人気No.1「特選和牛もつ鍋トマト煮込」(1870円)。鍋メニューは1人前から注文可能。
9月にオープンした芦屋DECOBOCOあべのHoop店。
「白濁スープの出し巻き」(750円)、「和風クリームチーズの酒盗のせ」(650円)。「創作料理」のこだわりが一品メニューにも現れている。
“大人”をターゲットにしたシックな内装。

生トマトを使った“トマトもつ鍋”が人気の「DECOBOCO」を展開するデコボコ(兵庫県芦屋市、代表取締役・福崎勇司氏、藤川昌亮氏)が9月29日、5店舗目となる「芦屋DECOBOCOあべのHoop店」をオープンさせた。2007年に芦屋本店を開店し、その後苦楽園樋之池店、尼崎店、梅田E-ma店の各店で一気に女子会の定番店として定着。そして今回、天王寺・あべのエリアへの進出で、“デコボコ旋風”が南へと拡大した。人気ナンバーワンのメニューが「特選 和牛もつ鍋 トマト煮込み」(1870円)だ。トマトピューレや生のトマトが入った、モツ鍋の常識を覆した組み合わせ。今でこそ「トマト鍋」は巷に浸透しているが、同店では3年前の本店オープン時から定番メニューとして登場し、女性の支持を得た。その他「和風だし」、「味噌煮込み」、「カレー鍋」(それぞれ1,450円)と、バリエーションも豊富。しかし、あべのHoop店の高橋卓児店長は鍋以外の一品メニューの充実度こそが、リピート率の高さに繋がっていると分析する。「梅田E-ma店をオープンさせて1年経ち、体感しました。鍋ができあがるまでに頼んだメニューや、周りのテーブルに出ている料理を見て、『次はあれを食べよう』と、違う人を紹介してまた来てくれます」。そんな同店の一品メニューには「長芋の唐揚げ」(680円)、ガチョウ肉を使った「凸凹ユッケ」(680円)など独自のメニューが並ぶ。さらにドリンクに果実酒やコラーゲン入りのサワーなどを揃え、メインターゲットとする「30代前後の仕事を持つ女性」の心をつかんだ。オープンして2カ月が経つあべのHoop店も、既に昼間の女性買い物客達が夜再び来店するというリピーターの流れができつつある。ちなみに、現本店のオープンは3年前だが、そもそも店の前身は7年前に誕生した。代表取締役の福崎氏が芦屋の5坪10席の店舗を1人でスタート。店舗工事の時点で地元住民から「芦屋にもつ鍋はちょっと・・・」と難色を示されたが、内装を見せて説得させたという。
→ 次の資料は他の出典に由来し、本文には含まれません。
theorem exec_does (c : Instr) (s : State) : Leads (exec c s) (Does c s) := by
  cases c
  case powerOnReset straps => exact (leads_next _ _).2 ⟨s, by simpa using Starts.clock (s := s) 0, .reset straps⟩
  case logSectorReadEnd t bad =>
    dsimp only [exec, execLogSectorReadEnd]
    split
    next n x hn hx => exact (leads_next _ _).2 (.at_ t (.scan t bad hn hx))
    next => exact (leads_next _ _).2 (.at_ t (.nothing _))
  case filteredEdge t order =>
    dsimp only [exec, execFilteredEdge]
    split
    next rate hr => exact (leads_next _ _).2 (.at_ t (.edge t order hr))
    next => exact (leads_next _ _).2 (.at_ t (.nothing _))
  case dividerTick order =>
    dsimp only [exec, execDividerTick]
    split
    next rate hs hr => exact (leads_next _ _).2 (.at_ _ (.divider order hs hr))
    next => exact (leads_next _ _).2 (.unchanged _ s)
  case standInTick order =>
    dsimp only [exec, execStandInTick]
    split
    next rate e hs hr he => exact (leads_next _ _).2 (.at_ _ (.standIn order hs hr he))
    next => exact (leads_next _ _).2 (.unchanged _ s)
  case downbeatDriveEnd =>
    dsimp only [exec, execDownbeatDriveEnd]
    split
    next start _ => exact (leads_next _ _).2 (.at_ (start + driveCycles) .driveEnd)
    next => exact (leads_next _ _).2 (.unchanged _ s)
  case downbeatEvent t =>
    dsimp only [exec, execDownbeatEvent]
    split
    · exact (leads_next _ _).2 (.at_ t (.nothing _))
    · split
      next hc => exact (leads_next _ _).2 (.at_ t (.downbeat t hc))
      next => exact (leads_next _ _).2 (.at_ t (.pulse t))
  case downbeatLineRise t => exact (leads_next _ _).2 (.at_ t (.lineRise t))
  case busIdle t =>
    dsimp only [exec, execBusIdle]
    split
    next hb => exact (leads_next _ _).2 (.at_ t (.busIdle t (.inl hb)))
    next hb => exact (leads_next _ _).2 (.at_ t (.busIdle t (.inr hb)))
    next => exact (leads_next _ _).2 (.at_ t (.nothing _))
    next => exact (leads_next _ _).2 (.at_ t (.nothing _))
  case frameBegins t kind => exact (leads_next _ _).2 (.at_ t (.frameBegins t kind))
  case arbitrationLost t kind =>
    dsimp only [exec, execArbitrationLost]
    split
    next tag f hp =>
      refine (leads_next _ _).2 ?_
      split
      next hk => exact .at_ t (.claimLost t kind hp hk)
      next hk => exact .at_ t (.claimLostTo t kind hp hk)
    next f hp => exact (leads_next _ _).2 (.at_ t (.noticeLost t kind hp))
    next => exact (leads_next _ _).2 (.at_ t (.nothing _))
  case bitError t =>
    dsimp only [exec, execBitError]
    split
    next tag f hp => exact (leads_next _ _).2 (.at_ t (.claimBroken t hp))
    next f hp => exact (leads_next _ _).2 (.at_ t (.noticeBroken t hp))
    next => exact (leads_next _ _).2 (.at_ t (.nothing _))
  case frameCutShort t =>
    dsimp only [exec, execFrameCutShort]
    refine (leads_next _ _).2 ?_
    split
    next ha => exact ⟨_, .ended t ha, .nothing _⟩
    next => exact .at_ t (.nothing _)
  case frameDiscarded t frame check =>
    dsimp only [exec, execFrameDiscarded]
    refine (leads_next _ _).2 ?_
    split
    next ha => exact ⟨_, .ended t (Bool.and_eq_true_iff.1 ha).1, .nothing _⟩
    next => exact .at_ t (.nothing _)
  case claimWon t =>
    dsimp only [exec, execClaimWon]
    split
    next tag f hp =>
      split
      next b hb => exact (leads_next _ _).2 (.at_ t (.claimWon t hp hb))
      next hb => exact (leads_next _ _).2 (.at_ t (.claimGone t hp hb))
    next => exact (leads_next _ _).2 (.at_ t (.nothing _))
    next => exact (leads_next _ _).2 (.at_ t (.nothing _))
  case noticeSent t =>
    dsimp only [exec, execNoticeSent]
    split
    next f hp => exact (leads_next _ _).2 (.at_ t (.noticeSent t hp))
    next => exact (leads_next _ _).2 (.at_ t (.nothing _))
    next => exact (leads_next _ _).2 (.at_ t (.nothing _))
  case claim t h tagField =>
    dsimp only [exec, execClaim]
    split
    next ha =>
      split
      next hc => exact (leads_next _ _).2 (.at_ t (.claimHeard t h tagField ha hc))
      next => exact (leads_next _ _).2 ⟨_, .ended t ha, .nothing _⟩
    next => exact (leads_next _ _).2 (.at_ t (.nothing _))
  case note t h region offset tick rate flags =>
    refine (leads_next _ _).2 (s.receive_does t h fun u => ?_)
    split
    next mode _ =>
      split
      next hc => exact .note t h region offset tick rate flags _ hc rfl
      next => exact .nothing _
    next => exact .nothing _
  case endRequest t h flags fade atTick =>
    refine (leads_next _ _).2 (s.receive_does t h fun u => ?_)
    split
    next mode _ =>
      unfold State.endTaken State.request
      split
      next v hv => exact .endVoice t h flags fade atTick mode hv
      next b _ hb => exact .endBid t h flags fade atTick hb
      next => exact .endNone t h flags fade atTick
    next => exact .nothing _
  case rate t h target step =>
    refine (leads_next _ _).2 (s.receive_does t h fun u => ?_)
    unfold State.rateTaken State.request
    split
    next v hv => exact .rateVoice t h target step hv
    next b _ hb => exact .rateBid t h target step hb
    next => exact .rateNone t h target step
  case follow t h region offset =>
    refine (leads_next _ _).2 (s.receive_does t h fun u => ?_)
    unfold State.request
    split
    next v hv => exact .follow t h region offset hv
    next => exact .nothing _
    next => exact .nothing _
  case unfollow t h =>
    refine (leads_next _ _).2 (s.receive_does t h fun u => ?_)
    unfold State.request
    split
    next v hv => exact .unfollow t h hv
    next => exact .nothing _
    next => exact .nothing _
  case halt t h =>
    exact (leads_next _ _).2 (s.receive_does t h fun u =>
      unless_starting (P := Effect u _) (.nothing _) fun hs => .halt t h hs)
  case timebase t h flags load drive =>
    exact (leads_next _ _).2 (s.receive_does t h fun u => .timebase t h flags load drive)
  case notice t h payload => exact (leads_next _ _).2 (s.receive_does t h fun u => .nothing _)
  case probe t h region =>
    exact (leads_next _ _).2 (s.receive_does t h fun u =>
      unless_starting (P := Effect u _) (.nothing _) fun hs => .probe t h region hs)
  case install t h region format frames loopStart loopEnd source =>
    exact (leads_next _ _).2 (s.receive_does t h fun u =>
      unless_starting (P := Effect u _) (.nothing _) fun hs =>
        .install t h region format frames loopStart loopEnd source _ hs)
  case reclaim t h region =>
    exact (leads_next _ _).2 (s.receive_does t h fun u =>
      unless_starting (P := Effect u _) (.nothing _) fun hs => .reclaim t h region hs)
  case wipe t h =>
    exact (leads_next _ _).2 (s.receive_does t h fun u =>
      unless_starting (P := Effect u _) (.nothing _) fun hs => .wipe t h hs)
  case configure t h rateCode base ringLength primeDepth =>
    exact (leads_next _ _).2 (s.receive_does t h fun u =>
      unless_starting (P := Effect u _) (.nothing _) fun hs => .configure t h rateCode base ringLength primeDepth hs)
  case bidWindowExpiry tag =>
    dsimp only [exec, execBidWindowExpiry]
    split
    next => exact (leads_next _ _).2 (.unchanged _ s)
    next b hb =>
      split
      next ho => exact (leads_next _ _).2 (.at_ b.expiry (.bidExpires tag hb ho))
      next ho => exact (leads_next _ _).2 (.at_ b.expiry (.bidCloses tag hb ho))
  case watchWindowExpiry tag =>
    dsimp only [exec, execWatchWindowExpiry]
    split
    next => exact (leads_next _ _).2 (.unchanged _ s)
    next w _ =>
      split
      · exact (leads_next _ _).2 (.at_ w.expiry (.watchDeferred tag))
      · exact (leads_next _ _).2 (.at_ w.expiry (.watchDecided tag w))
  case segmentReadEnd t d bad =>
    dsimp only [exec, execSegmentReadEnd]
    split
    next a ha => exact (leads_next _ _).2 (.at_ t (.segmentRead t d bad ha))
    next => exact (leads_next _ _).2 (.at_ t (.nothing _))
  case programComplete t d ok =>
    dsimp only [exec, execProgramComplete]
    split
    next p hd => exact (leads_next _ _).2 (.at_ t (.programEnds t d ok hd))
    next => exact (leads_next _ _).2 (.at_ t (.nothing _))
  case eraseComplete t d ok =>
    dsimp only [exec, execEraseComplete]
    split
    next b hd => exact (leads_next _ _).2 (.at_ t (.eraseEnds t d ok hd))
    next => exact (leads_next _ _).2 (.at_ t (.nothing _))
  case suspendReported t d report =>
    dsimp only [exec, execSuspendReported]
    split
    next op hd => exact (leads_next _ _).2 (.at_ t (.suspended t d hd))
    next op ok hd => exact (leads_next _ _).2 (.at_ t (.completed t d ok hd))
    next => exact (leads_next _ _).2 (.at_ t (.nothing _))
  case resumeHoldOffExpiry d =>
    dsimp only [exec, execResumeHoldOffExpiry]
    split
    next op at_ _ _ => exact (leads_next _ _).2 (.at_ (at_ + holdOffCycles) (.holdOff d))
    next => exact (leads_next _ _).2 (.unchanged _ s)
  case postingEnd t =>
    dsimp only [exec, execPostingEnd]
    split
    next p hp => exact (leads_next _ _).2 (.at_ t (.posting t hp))
    next => exact (leads_next _ _).2 (.at_ t (.nothing _))
  case linkUp t => exact (leads_next _ _).2 (.at_ t (.linkUp t))
  case linkDown t =>
    dsimp only [exec, execLinkDown]
    split
    next => exact (leads_next _ _).2 (.at_ t (.linkLost t))
    next => exact (leads_next _ _).2 (.at_ t (.nothing _))
  case installReadDone t bytes =>
    dsimp only [exec, execInstallReadDone]
    split
    next r i rest hr hi => exact (leads_next _ _).2 (.at_ t (.pageRead t bytes hr hi))
    next => exact (leads_next _ _).2 (.at_ t (.nothing _))
  case installReadError t =>
    dsimp only [exec, execInstallReadError]
    split
    next r i rest hr hi => exact (leads_next _ _).2 (.at_ t (.readFails t hr hi))
    next => exact (leads_next _ _).2 (.at_ t (.nothing _))
  case installReadTimeout =>
    dsimp only [exec, execInstallReadTimeout]
    split
    next r i rest hr hi => exact (leads_next _ _).2 (.at_ _ (.readTimesOut hr hi))
    next => exact (leads_next _ _).2 (.unchanged _ s)

/-- From a law that the start of a command keeps, each effect leads to `Q`, and so does every step. -/
theorem step_leads {P Q : State → Prop} (hpending : ∀ (s : State) (x : List Instr), P s → P (s.setPending x))
    (hstart : ∀ {s u : State}, Starts s u → P s → P u) (hidle : ∀ {s : State}, P s → Q s)
    (heffect : ∀ {s t : State} {c : Instr}, Effect s c t → P s → Q t) {s t : State} (hs : P s)
    (h : step s = .next t) : Q t := by
  unfold step at h
  split at h
  · cases h
    exact hidle hs
  next c rest _ =>
    obtain ⟨u, hu, ht⟩ := exec_does c _ t h
    exact heffect ht (hstart hu (hpending s rest hs))

/-- A law that the start of a command and each effect keep is kept by every step. -/
theorem step_keeps {P : State → Prop} (hpending : ∀ (s : State) (x : List Instr), P s → P (s.setPending x))
    (hstart : ∀ {s u : State}, Starts s u → P s → P u)
    (heffect : ∀ {s t : State} {c : Instr}, Effect s c t → P s → P t) {s t : State} (hs : P s)
    (h : step s = .next t) : P t := step_leads hpending hstart id heffect hs h

end Sys2Proof.Machine
end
その頃から福崎氏は「コンセプトのくくりは“大人”」だと話す。「20代でも大人の振る舞いができる方。そこにシンプルな料理を出す店を作りたかったんです」。看板もない小さな店は、和風だし鍋の人気で3年かけて地元に浸透。その後現在の本店に移転し、3年間で5店舗を展開するまでに成長した。現在の店名「DECOBOCO」が生まれたのも、そんな福崎氏の原点「0号店」を立ち上げた時だ。「7年前、1人でもう一度やろうと思った時に、ふと浮かんだんですよ。人生、山あり谷ありという意味です」従業員数116名となった現在の株式会社デコボコは今後、神戸・京都など関西への広がりを経て、当初から思い描く東京への進出も視野に入れる。「東京が最終目標ではありませんが、1人でやっている時からの決意です。僕1人で熱くやってきましたが、これからは幹部が組織として次に進んで行く時期だと思います」メディアに広く取り上げられるなど、芦屋から始まったデコボコ旋風は勢力を拡大中で、その風向きが東へ変わる日も近い。今後、ますます多くの人々の舌を楽しませてくれるだろう。

(取材=阿部 寛子)

店舗データ

店名 芦屋DECOBOCO あべのHoop店
住所 大阪市阿倍野区阿倍野筋1-2-30 あべのHoop B1
アクセス 近鉄線大阪阿部野橋駅、地下鉄谷町線天王寺駅から徒歩すぐ
地下鉄御堂筋線、JR環状線天王寺駅から徒歩3分
電話 06-6626-2244
営業時間 ランチ11:00〜15:00(L.O.14:00)
ディナー17:00〜23:00(L.O.22:00)
定休日 無休
坪数客数 75坪・106席
客単価 ランチ1200円〜、ディナー3200円〜
運営会社 株式会社デコボコ
関連リンク 芦屋デコボコ(HOOPサイト内)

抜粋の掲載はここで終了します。